I welcome the stated purpose of the Bill. In my mind, it must be sensible to unify and consolidate the law in this area, and to update its application to more recent technologies. Bringing the GDPR into UK law is unquestionably desirable. I have been impressed by the GDPR’s elegance and sense of purpose, following, as it does—or claims to do—the European Charter of Fundamental Rights in 88 pages of self-reinforcing statements of principles.
I cannot go on without welcoming the EU Select Committee’s report, so ably spoken to by the noble Lord, Lord Jay, who I see is not in his place. I think it is a pity that the report did not have its own slot. Despite acknowledging that the Bill fleshes out the regulation to make it member-state applicable, like the noble Lord, Lord Stevenson, I worry about a Bill of 218 pages and an explanatory note of 112 pages, plus a departmental pack of 247 pages to deal with it all. That all adds to the complexity. I admit that the GDPR conceals its highly challenging requirements in wording of beguiling simplicity under the flag of private rights, but it is no wonder that the European Parliament did not want its handiwork contextualised by inclusion in what we have before us. It is not a particularly encouraging start to bringing 40 years of EU legislation into domestic law.
In what I felt was an inspirational contribution, the noble Baroness, Lady Lane-Fox—I am sorry she is not in her place—referred to the tortuous use of language in parts of the Bill. I agree with her—parts of it are gobbledygook that deny transparency to ordinary mortals. She referred also to my direct ancestor, Ada Lovelace, some of whose expressions of mathematical principles, even for a non-mathematician such as me, make a good deal more sense than parts of the Bill.
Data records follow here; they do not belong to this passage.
-- ==== Sys2Proof/Tests/Slice0.lean ====
section
/-! SUPPORT. The model's own tests: words written out from the spec's encodings, the WellFormed smoke, single steps whose
expected values are the spec's own vectors (95_test_vectors.md), and one witness for the hypotheses of each statement. -/

namespace Sys2Proof.Tests

open Sys2Proof.Machine

/-! ### Decoding: each word is `source_target_opcode` (30_encoding.md R51, R52), its fields written from the tables R54, R56,
R57 and spec/opcode_table.json -/

theorem test_decode_set : decode 0b100101_000000_0001 = .set (.reg .a) (.small 5) := by decide
theorem test_decode_add : decode 0b011000_011001_0010 = .add .peek .pop := by decide
theorem test_decode_sub : decode 0b100010_011100_0011 = .sub .pc (.small 2) := by decide
theorem test_decode_mul : decode 0b011111_011101_0100 = .mul .o .lit := by decide
theorem test_decode_div : decode 0b000111_001000_0101 = .div (.ind .a) (.reg .j) := by decide
theorem test_decode_mod : decode 0b001111_010001_0110 = .mod (.idx .b) (.ind .j) := by decide
theorem test_decode_shl : decode 0b100100_000011_0111 = .shl (.reg .x) (.small 4) := by decide
theorem test_decode_shr : decode 0b111111_000101_1000 = .shr (.reg .z) (.small 31) := by decide
theorem test_decode_and : decode 0b011110_011011_1001 = .and .sp .abs := by decide
theorem test_decode_bor : decode 0b010111_000100_1010 = .bor (.reg .y) (.idx .j) := by decide
theorem test_decode_xor : decode 0b011010_000110_1011 = .xor (.reg .i) .push := by decide
theorem test_decode_ife : decode 0b000000_100101_1100 = .ife (.small 5) (.reg .a) := by decide
theorem test_decode_ifn : decode 0b010000_000001_1101 = .ifn (.reg .b) (.idx .a) := by decide
theorem test_decode_ifg : decode 0b001010_000010_1110 = .ifg (.reg .c) (.ind .c) := by decide
theorem test_decode_ifb : decode 0b011101_011111_1111 = .ifb .lit .o := by decide
theorem test_decode_jsr : decode 0b011111_000001_0000 = .jsr .lit := by decide
theorem test_decode_undef00 : decode 0b000000_000000_0000 = .undef00 (.reg .a) := by decide
theorem test_decode_undef02to03 : decode 0b011111_000010_0000 = .undef02to03 0x02 .lit := by decide
theorem test_decode_undef04to07 : decode 0b011000_000111_0000 = .undef04to07 0x07 .pop := by decide
theorem test_decode_undef08to0f : decode 0b011100_001000_0000 = .undef08to0f 0x08 .pc := by decide
theorem test_decode_undef10to1f : decode 0b100000_011111_0000 = .undef10to1f 0x1f (.small 0) := by decide
theorem test_decode_undef20to3f : decode 0b011010_111111_0000 = .undef20to3f 0x3f .push := by decide

/-! ### WellFormed refuses an undefined row's opcode outside the row (one term below and one above each range) -/

theorem test_illFormed_undef02to03 :
    (Instr.undef02to03 0x01 .pop).wellFormed = false ∧ (Instr.undef02to03 0x04 .pop).wellFormed = false := by decide
theorem test_illFormed_undef04to07 :
    (Instr.undef04to07 0x03 .pop).wellFormed = false ∧ (Instr.undef04to07 0x08 .pop).wellFormed = false := by decide
theorem test_illFormed_undef08to0f :
    (Instr.undef08to0f 0x07 .pop).wellFormed = false ∧ (Instr.undef08to0f 0x10 .pop).wellFormed = false := by decide
theorem test_illFormed_undef10to1f :
    (Instr.undef10to1f 0x0f .pop).wellFormed = false ∧ (Instr.undef10to1f 0x20 .pop).wellFormed = false := by decide
theorem test_illFormed_undef20to3f : (Instr.undef20to3f 0x1f .pop).wellFormed = false := by decide

/-! ### Single steps. Each expected value is a vector of 95_test_vectors.md, named in the theorem's comment. -/

/-- Words stored at consecutive addresses. -/
def place : Nat → List Word → State → State
  | _, [], s => s
  | a, w :: ws, s => place (a + 1) ws (s.poke a w)
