-- ==== Sys2Proof/Syntax.lean ====
section
/-! DEFINITION. The commands of the part: one constructor per row of spec/opcode_table.json. A command is what happens to the
part at one instant: a host transaction or packet, a register access by an executor, an edge or a frame at a pin, or the end
of an interval that a unit measures. Times are device time in phase units of 2⁻³² ns where a rule stamps them. -/

namespace Sys2Proof
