def SYN_DITHER.en : Fld := ⟨0x130800, 0x800, 0x48, 4, 31, 31, .rw, 0, []⟩
def SYN_DITHER.amp : Fld := ⟨0x130800, 0x800, 0x48, 4, 29, 28, .rw, 0, []⟩
def SYN_DITHER.seed : Fld := ⟨0x130800, 0x800, 0x48, 4, 23, 0, .rw, 1, []⟩
/-- SYN_DITHER (R215). -/
def SYN_DITHER.row : RegRow := ⟨"SYN_DITHER", 1, [SYN_DITHER.en, SYN_DITHER.amp, SYN_DITHER.seed]⟩

def SYN_STAT.state : Fld := ⟨0x130800, 0x800, 0x80, 4, 31, 29, .ro, 0, []⟩
def SYN_STAT.cause : Fld := ⟨0x130800, 0x800, 0x80, 4, 28, 25, .ro, 0, []⟩
def SYN_STAT.commit_pend : Fld := ⟨0x130800, 0x800, 0x80, 4, 24, 24, .ro, 0, []⟩
def SYN_STAT.phase_busy : Fld := ⟨0x130800, 0x800, 0x80, 4, 23, 23, .ro, 0, []⟩
def SYN_STAT.phase_lost : Fld := ⟨0x130800, 0x800, 0x80, 4, 22, 22, .ro, 1, []⟩
def SYN_STAT.int_mode : Fld := ⟨0x130800, 0x800, 0x80, 4, 21, 21, .ro, 1, []⟩
def SYN_STAT.ssc_on : Fld := ⟨0x130800, 0x800, 0x80, 4, 20, 20, .ro, 0, []⟩
def SYN_STAT.fast_out : Fld := ⟨0x130800, 0x800, 0x80, 4, 19, 16, .ro, 15, []⟩
def SYN_STAT.vco_band : Fld := ⟨0x130800, 0x800, 0x80, 4, 15, 8, .ro, 0, []⟩
def SYN_STAT.byp : Fld := ⟨0x130800, 0x800, 0x80, 4, 5, 0, .ro, 63, []⟩
/-- SYN_STAT (R215). -/
def SYN_STAT.row : RegRow := ⟨"SYN_STAT", 1, [SYN_STAT.state, SYN_STAT.cause, SYN_STAT.commit_pend, SYN_STAT.phase_busy, SYN_STAT.phase_lost, SYN_STAT.int_mode, SYN_STAT.ssc_on, SYN_STAT.fast_out, SYN_STAT.vco_band, SYN_STAT.byp]⟩

def SYN_EVENT.phase_disc : Fld := ⟨0x130800, 0x800, 0x84, 4, 5, 5, .rc, 0, []⟩
def SYN_EVENT.returned : Fld := ⟨0x130800, 0x800, 0x84, 4, 4, 4, .rc, 0, []⟩
def SYN_EVENT.lock_lost : Fld := ⟨0x130800, 0x800, 0x84, 4, 3, 3, .rc, 0, []⟩
def SYN_EVENT.lock : Fld := ⟨0x130800, 0x800, 0x84, 4, 2, 2, .rc, 0, []⟩
def SYN_EVENT.commit_refused : Fld := ⟨0x130800, 0x800, 0x84, 4, 1, 1, .rc, 0, []⟩
def SYN_EVENT.commit_done : Fld := ⟨0x130800, 0x800, 0x84, 4, 0, 0, .rc, 0, []⟩
/-- SYN_EVENT (R215). -/
def SYN_EVENT.row : RegRow := ⟨"SYN_EVENT", 1, [SYN_EVENT.phase_disc, SYN_EVENT.returned, SYN_EVENT.lock_lost, SYN_EVENT.lock, SYN_EVENT.commit_refused, SYN_EVENT.commit_done]⟩

def SYN_PHASE_PEND.pend : Fld := ⟨0x130800, 0x800, 0x88, 4, 31, 0, .ro, 0, []⟩
/-- SYN_PHASE_PEND (R215). -/
def SYN_PHASE_PEND.row : RegRow := ⟨"SYN_PHASE_PEND", 1, [SYN_PHASE_PEND.pend]⟩

def SYN_FCOUNT.count : Fld := ⟨0x130800, 0x800, 0x8c, 4, 31, 0, .ro, 0, []⟩
/-- SYN_FCOUNT (R215). -/
def SYN_FCOUNT.row : RegRow := ⟨"SYN_FCOUNT", 1, [SYN_FCOUNT.count]⟩

def SYN_UNLOCK_CNT.count : Fld := ⟨0x130800, 0x800, 0x90, 4, 31, 0, .rc, 0, []⟩
/-- SYN_UNLOCK_CNT (R215). -/
def SYN_UNLOCK_CNT.row : RegRow := ⟨"SYN_UNLOCK_CNT", 1, [SYN_UNLOCK_CNT.count]⟩

def SYN_CFG_REJECT.valid : Fld := ⟨0x130800, 0x800, 0x94, 4, 31, 31, .rc, 0, []⟩
def SYN_CFG_REJECT.count : Fld := ⟨0x130800, 0x800, 0x94, 4, 15, 8, .rc, 0, []⟩
def SYN_CFG_REJECT.word : Fld := ⟨0x130800, 0x800, 0x94, 4, 7, 0, .rc, 0, []⟩
/-- SYN_CFG_REJECT (R215). -/
def SYN_CFG_REJECT.row : RegRow := ⟨"SYN_CFG_REJECT", 1, [SYN_CFG_REJECT.valid, SYN_CFG_REJECT.count, SYN_CFG_REJECT.word]⟩

/-- The register rows of SYN (R215). -/
def rowsSYN : List RegRow :=
  [SYN_CFG.row, SYN_FB_LO.row, SYN_FB_HI.row, SYN_LOCK_CFG.row, SYN_DIV_STAGE.row, SYN_DIV_ACT.row, SYN_CTRL.row, SYN_SSC.row] ++
  [SYN_DITHER.row, SYN_STAT.row, SYN_EVENT.row, SYN_PHASE_PEND.row, SYN_FCOUNT.row, SYN_UNLOCK_CNT.row, SYN_CFG_REJECT.row]

def OUT_CFG.en : Fld := ⟨0x140000, 0x100, 0x0, 4, 31, 31, .rw, 0, []⟩
def OUT_CFG.std : Fld := ⟨0x140000, 0x100, 0x0, 4, 30, 28, .rwe, 0, []⟩
def OUT_CFG.p_en : Fld := ⟨0x140000, 0x100, 0x0, 4, 27, 27, .rw, 1, []⟩
def OUT_CFG.n_en : Fld := ⟨0x140000, 0x100, 0x0, 4, 26, 26, .rw, 0, []⟩
def OUT_CFG.n_inv : Fld := ⟨0x140000, 0x100, 0x0, 4, 25, 25, .rw, 0, []⟩
def OUT_CFG.drive : Fld := ⟨0x140000, 0x100, 0x0, 4, 24, 23, .rw, 2, []⟩
def OUT_CFG.hiz : Fld := ⟨0x140000, 0x100, 0x0, 4, 22, 22, .rw, 0, []⟩
def OUT_CFG.byp_src : Fld := ⟨0x140000, 0x100, 0x0, 4, 21, 20, .rw, 0, []⟩
def OUT_CFG.force_byp : Fld := ⟨0x140000, 0x100, 0x0, 4, 19, 19, .rw, 0, []⟩
def OUT_CFG.src : Fld := ⟨0x140000, 0x100, 0x0, 4, 16, 16, .ro, 0, []⟩
def OUT_CFG.pal_src : Fld := ⟨0x140000, 0x100, 0x0, 4, 4, 0, .ro, 0, []⟩
/-- OUT_CFG (R216). -/
def OUT_CFG.row : RegRow := ⟨"OUT_CFG", 1, [OUT_CFG.en, OUT_CFG.std, OUT_CFG.p_en, OUT_CFG.n_en, OUT_CFG.n_inv, OUT_CFG.drive, OUT_CFG.hiz, OUT_CFG.byp_src, OUT_CFG.force_byp, OUT_CFG.src, OUT_CFG.pal_src]⟩

def OUT_BYP.byp_div : Fld := ⟨0x140000, 0x100, 0x4, 4, 23, 0, .rw, 0, []⟩
/-- OUT_BYP (R216). -/
def OUT_BYP.row : RegRow := ⟨"OUT_BYP", 1, [OUT_BYP.byp_div]⟩

def OUT_STAT.cur : Fld := ⟨0x140000, 0x100, 0x8, 4, 31, 29, .ro, 0, []⟩
def OUT_STAT.pal_low : Fld := ⟨0x140000, 0x100, 0x8, 4, 28, 28, .ro, 0, []⟩
/-- OUT_STAT (R216). -/
def OUT_STAT.row : RegRow := ⟨"OUT_STAT", 1, [OUT_STAT.cur, OUT_STAT.pal_low]⟩

def OUT_CFG_REJECT.valid : Fld := ⟨0x140000, 0x100, 0xc, 4, 31, 31, .rc, 0, []⟩
def OUT_CFG_REJECT.count : Fld := ⟨0x140000, 0x100, 0xc, 4, 15, 8, .rc, 0, []⟩
def OUT_CFG_REJECT.word : Fld := ⟨0x140000, 0x100, 0xc, 4, 7, 0, .rc, 0, []⟩
/-- OUT_CFG_REJECT (R216). -/
def OUT_CFG_REJECT.row : RegRow := ⟨"OUT_CFG_REJECT", 1, [OUT_CFG_REJECT.valid, OUT_CFG_REJECT.count, OUT_CFG_REJECT.word]⟩
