def PAL_ROT_SPEED.w : Fld := ⟨0x158000, 0x100, 0x48, 4, 31, 0, .ro, 0, []⟩
/-- PAL_ROT_SPEED (R180). -/
def PAL_ROT_SPEED.row : RegRow := ⟨"PAL_ROT_SPEED", 1, [PAL_ROT_SPEED.w]⟩

def PAL_ROT_ACCEL.alpha : Fld := ⟨0x158000, 0x100, 0x4c, 4, 31, 0, .ro, 0, []⟩
/-- PAL_ROT_ACCEL (R180). -/
def PAL_ROT_ACCEL.row : RegRow := ⟨"PAL_ROT_ACCEL", 1, [PAL_ROT_ACCEL.alpha]⟩

def PAL_ROT_ANGLE.a : Fld := ⟨0x158000, 0x100, 0x50, 4, 31, 0, .ro, 0, []⟩
/-- PAL_ROT_ANGLE (R180). -/
def PAL_ROT_ANGLE.row : RegRow := ⟨"PAL_ROT_ANGLE", 1, [PAL_ROT_ANGLE.a]⟩

def PAL_ROT_REVCNT.count : Fld := ⟨0x158000, 0x100, 0x54, 4, 31, 0, .rw, 0, []⟩
/-- PAL_ROT_REVCNT (R180). -/
def PAL_ROT_REVCNT.row : RegRow := ⟨"PAL_ROT_REVCNT", 1, [PAL_ROT_REVCNT.count]⟩

def PAL_ROT_PAT_ERR.count : Fld := ⟨0x158000, 0x100, 0x58, 4, 31, 0, .rc, 0, []⟩
/-- PAL_ROT_PAT_ERR (R180). -/
def PAL_ROT_PAT_ERR.row : RegRow := ⟨"PAL_ROT_PAT_ERR", 1, [PAL_ROT_PAT_ERR.count]⟩

def PAL_ROT_OMIT.count : Fld := ⟨0x158000, 0x100, 0x5c, 4, 31, 0, .rc, 0, []⟩
/-- PAL_ROT_OMIT (R180). -/
def PAL_ROT_OMIT.row : RegRow := ⟨"PAL_ROT_OMIT", 1, [PAL_ROT_OMIT.count]⟩

def PAL_ROT_RESID.delta : Fld := ⟨0x158000, 0x100, 0x60, 4, 31, 0, .ro, 0, []⟩
/-- PAL_ROT_RESID (R180). -/
def PAL_ROT_RESID.row : RegRow := ⟨"PAL_ROT_RESID", 1, [PAL_ROT_RESID.delta]⟩

def PAL_ROT_CFG_REJECT.valid : Fld := ⟨0x158000, 0x100, 0x64, 4, 31, 31, .rc, 0, []⟩
def PAL_ROT_CFG_REJECT.count : Fld := ⟨0x158000, 0x100, 0x64, 4, 15, 8, .rc, 0, []⟩
def PAL_ROT_CFG_REJECT.word : Fld := ⟨0x158000, 0x100, 0x64, 4, 7, 0, .rc, 0, []⟩
/-- PAL_ROT_CFG_REJECT (R180). -/
def PAL_ROT_CFG_REJECT.row : RegRow := ⟨"PAL_ROT_CFG_REJECT", 1, [PAL_ROT_CFG_REJECT.valid, PAL_ROT_CFG_REJECT.count, PAL_ROT_CFG_REJECT.word]⟩

/-- The register rows of ROT (R180). -/
def rowsROT : List RegRow :=
  [PAL_ROT_CFG.row, PAL_ROT_AC.row, PAL_ROT_BW.row, PAL_ROT_LIM.row, PAL_ROT_STOP.row, PAL_ROT_GAP.row, PAL_ROT_ZERO_FWD.row, PAL_ROT_ZERO_REV.row] ++
  [PAL_ROT_REVP.row, PAL_ROT_SLEW.row, PAL_ROT_CTRL.row, PAL_ROT_STAT.row, PAL_ROT_EVENT.row, PAL_ROT_SPEED.row, PAL_ROT_ACCEL.row, PAL_ROT_ANGLE.row] ++
  [PAL_ROT_REVCNT.row, PAL_ROT_PAT_ERR.row, PAL_ROT_OMIT.row, PAL_ROT_RESID.row, PAL_ROT_CFG_REJECT.row]

end Sys2Proof.Machine
end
The Bill sets out to replace the 1998 Act with new GDPR provisions, meaning new and enhanced rights of data subjects for access, portability and transparency, and duties on controllers on specific consent—not by default, it should be noted—procedural audit trails, a more clearly defined regulatory and supervisory framework, and potential for substantially increased fines for infractions. There is enough that is new, apart from public expectations and the revised geometry as between data subject and data controller, which will naturally give rise to a fresh view of precedent and practice.
Consistency of the Bill with the GDPR core principles, as well as the fundamental rights upon which it is based, will be our focus at the Bill proceeds. A lot of organisations will need to review the way in which they are authorised, in their logging of the origins and possible destinations of personal data they hold, as well as the protocols for responding to requests for information from data subjects. I do not doubt that there will be some pitfalls for the unwary. It may no longer be possible to rely on the continuing acceptability and lawfulness of the previous arrangements under which they have operated, nor to second guess with accuracy how regulation and enforcement will unfold henceforward.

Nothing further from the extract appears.